Data excerpts:
-- ==== Sys2Proof/Machine/Access.lean ====
section
/-!
DEFINITION. Machine/Access.lean: a write of any register of window A (R43, R50, R563): the registers with behaviour of their own go
to their meaning, the others are written field by field under their value checks; a write of window B (R48, R49); and a tunnelled
access on its target (R66, R484).
-/

namespace Sys2Proof.Machine

/-! ### Writes with value checks -/

/-- A register of page `p` whose shadowed fields are checked for `codes`: a write that the shadow lock rejects is not checked (R563). -/
def State.shadowReg (s : State) (w : Wr) (p off : Nat) (codes : List Nat) : State :=
  s.plainReg w p off (if s.shadowLocked p then [] else codes)

/-- A register of page `p` whose locked fields are checked for `codes`: a write that the lock refuses is not checked (R563). -/
def State.lockedReg (s : State) (w : Wr) (p off : Nat) (codes : List Nat) : State :=
  s.plainReg w p off (if s.on LOCK.OPEN p then codes else [])

/-- `x` lies outside [lo, hi]. -/
def outside (x lo hi : Nat) : Bool := decide (x < lo ∨ hi < x)

/-- A 32-bit number as a signed one. -/
def signed16 (x : Nat) : Int := if x < 32768 then x else (x : Int) - 65536

/-! ### The header and the hub's pages -/

/-- A header register of page `p` (R50 to R61). -/
def State.writeHead (s : State) (w : Wr) (p off : Nat) : State :=
  if off = 0x14 then
    pbaEdges s (s.write w p 0x14 [] fun t => t.wr IRQ_EN.BITS p (w.val.toNat &&& irqMask p)) [s.rd DEV_MSIX_MAP.VEC (pageGroup p)]
  else if off = 0x18 then s.writeIrqForce p w
  else if off = 0x1C then s.writeCommit p w
  else if off = 0x20 then
    s.write w p 0x20 [] fun t =>
      let u := t.plainWrite p (fieldsAt p 0x20) w.val.toNat []
      if bit w.val.toNat 1 then u.wr SHADOW_STAT.REJ_COUNT p 0 else u
  else if off = 0x24 then s.writeLock p w
  else if off = 0x2C then s.writeErrCount p w
  else s.plainReg w p off []

/-- A register of the DEV page (R532). -/
def State.writeDev (s : State) (w : Wr) (off : Nat) : State :=
  let v := w.val.toNat
  if off = 0x048 then s.writeDevCtrl w
  else if off = 0x05C then
    let safe := if s.on LOCK.OPEN pgDev then bits v 16 8 else s.rd DEV_THERM.SAFE_C 0
    s.plainReg w pgDev off (cause ((s.on LOCK.OPEN pgDev && outside (bits v 16 8) 90 125) || outside (bits v 8 8) 60 safe) 0x0001)
  else if off = 0x108 then s.writeDevEoi w
  else if 0x280 ≤ off ∧ off < 0x320 then
    pbaEdges s (s.plainReg w pgDev off []) [s.rd DEV_MSIX_MAP.VEC ((off - 0x280) / 4), bits v 0 8]
  else s.plainReg w pgDev off []

/-- A register of the TB page (R37). -/
def State.writeTb (s : State) (w : Wr) (off : Nat) : State :=
  if off = 0x04C then s.writeTbCtrl w else if off = 0x050 then s.writeHLocal w else s.plainReg w pgTb off []

/-- A register of the TPLL page (R92, R93). -/
def State.writeTpll (s : State) (w : Wr) (off : Nat) : State :=
  let v := w.val.toNat
  if off = 0x040 then s.writeTpllCtrl w
  else if off = 0x048 then s.shadowReg w pgTpll off (cause (outside (bits v 0 9) 16 400) 0x0004)
  else if off = 0x050 then s.shadowReg w pgTpll off (cause (bits v 0 24 == 0) 0x0004)
  else if off = 0x054 then s.shadowReg w pgTpll off (cause (outside (bits v 0 9) 1 500) 0x0004)
  else if off = 0x058 then s.plainReg w pgTpll off (cause (outside (bits v 0 10) 1 1000) 0x0004)
  else if off = 0x074 then s.writeBandCtl none w
  else if 0x100 ≤ off ∧ off < 0x200 then s.writeBand none ((off - 0x100) / 4) w
  else s.plainReg w pgTpll off []

/-- A register of the CAL page (R441, R457); `meas` is what a run's precondition check measures. CAL_RUN takes an item, unit and sub
of R441's table only. -/
def State.writeCal (s : State) (w : Wr) (off meas : Nat) : State :=
  let v := w.val.toNat
  if off = 0x040 then s.writeCalCtrl w meas
  else if off = 0x044 then s.plainReg w pgCal off (cause (!calKnown (bits v 24 8) (bits v 0 8) (bits v 16 3)) 0x0001)
  else if off = 0x074 then s.writeFlCmd w else s.plainReg w pgCal off []

/-- A register of the SEC page (R507); `ok` says whether an erase or a readback verifies. -/
def State.writeSec (s : State) (w : Wr) (off : Nat) (ok : Bool) : State :=
  if off = 0x044 then s.writeSecCmd w ok
  else if 0x050 ≤ off ∧ off < 0x070 then s.writeKeyIn off w
  else if off = 0x0C0 ∨ off = 0x0C4 then s.writeSecConfirm off w
  else s.plainReg w pgSec off []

TASK ITEM. With the first line being the one containing "to their meaning, the" and the last line the one containing "value checks -/", transcribe exactly the lines above that fall in that range.

RESPONSE TO THE TASK.
to their meaning, the others are written field by field under their value checks; a write of window B (R48, R49); and a tunnelled
access on its target (R66, R484).
-/

namespace Sys2Proof.Machine

/-! ### Writes with value checks -/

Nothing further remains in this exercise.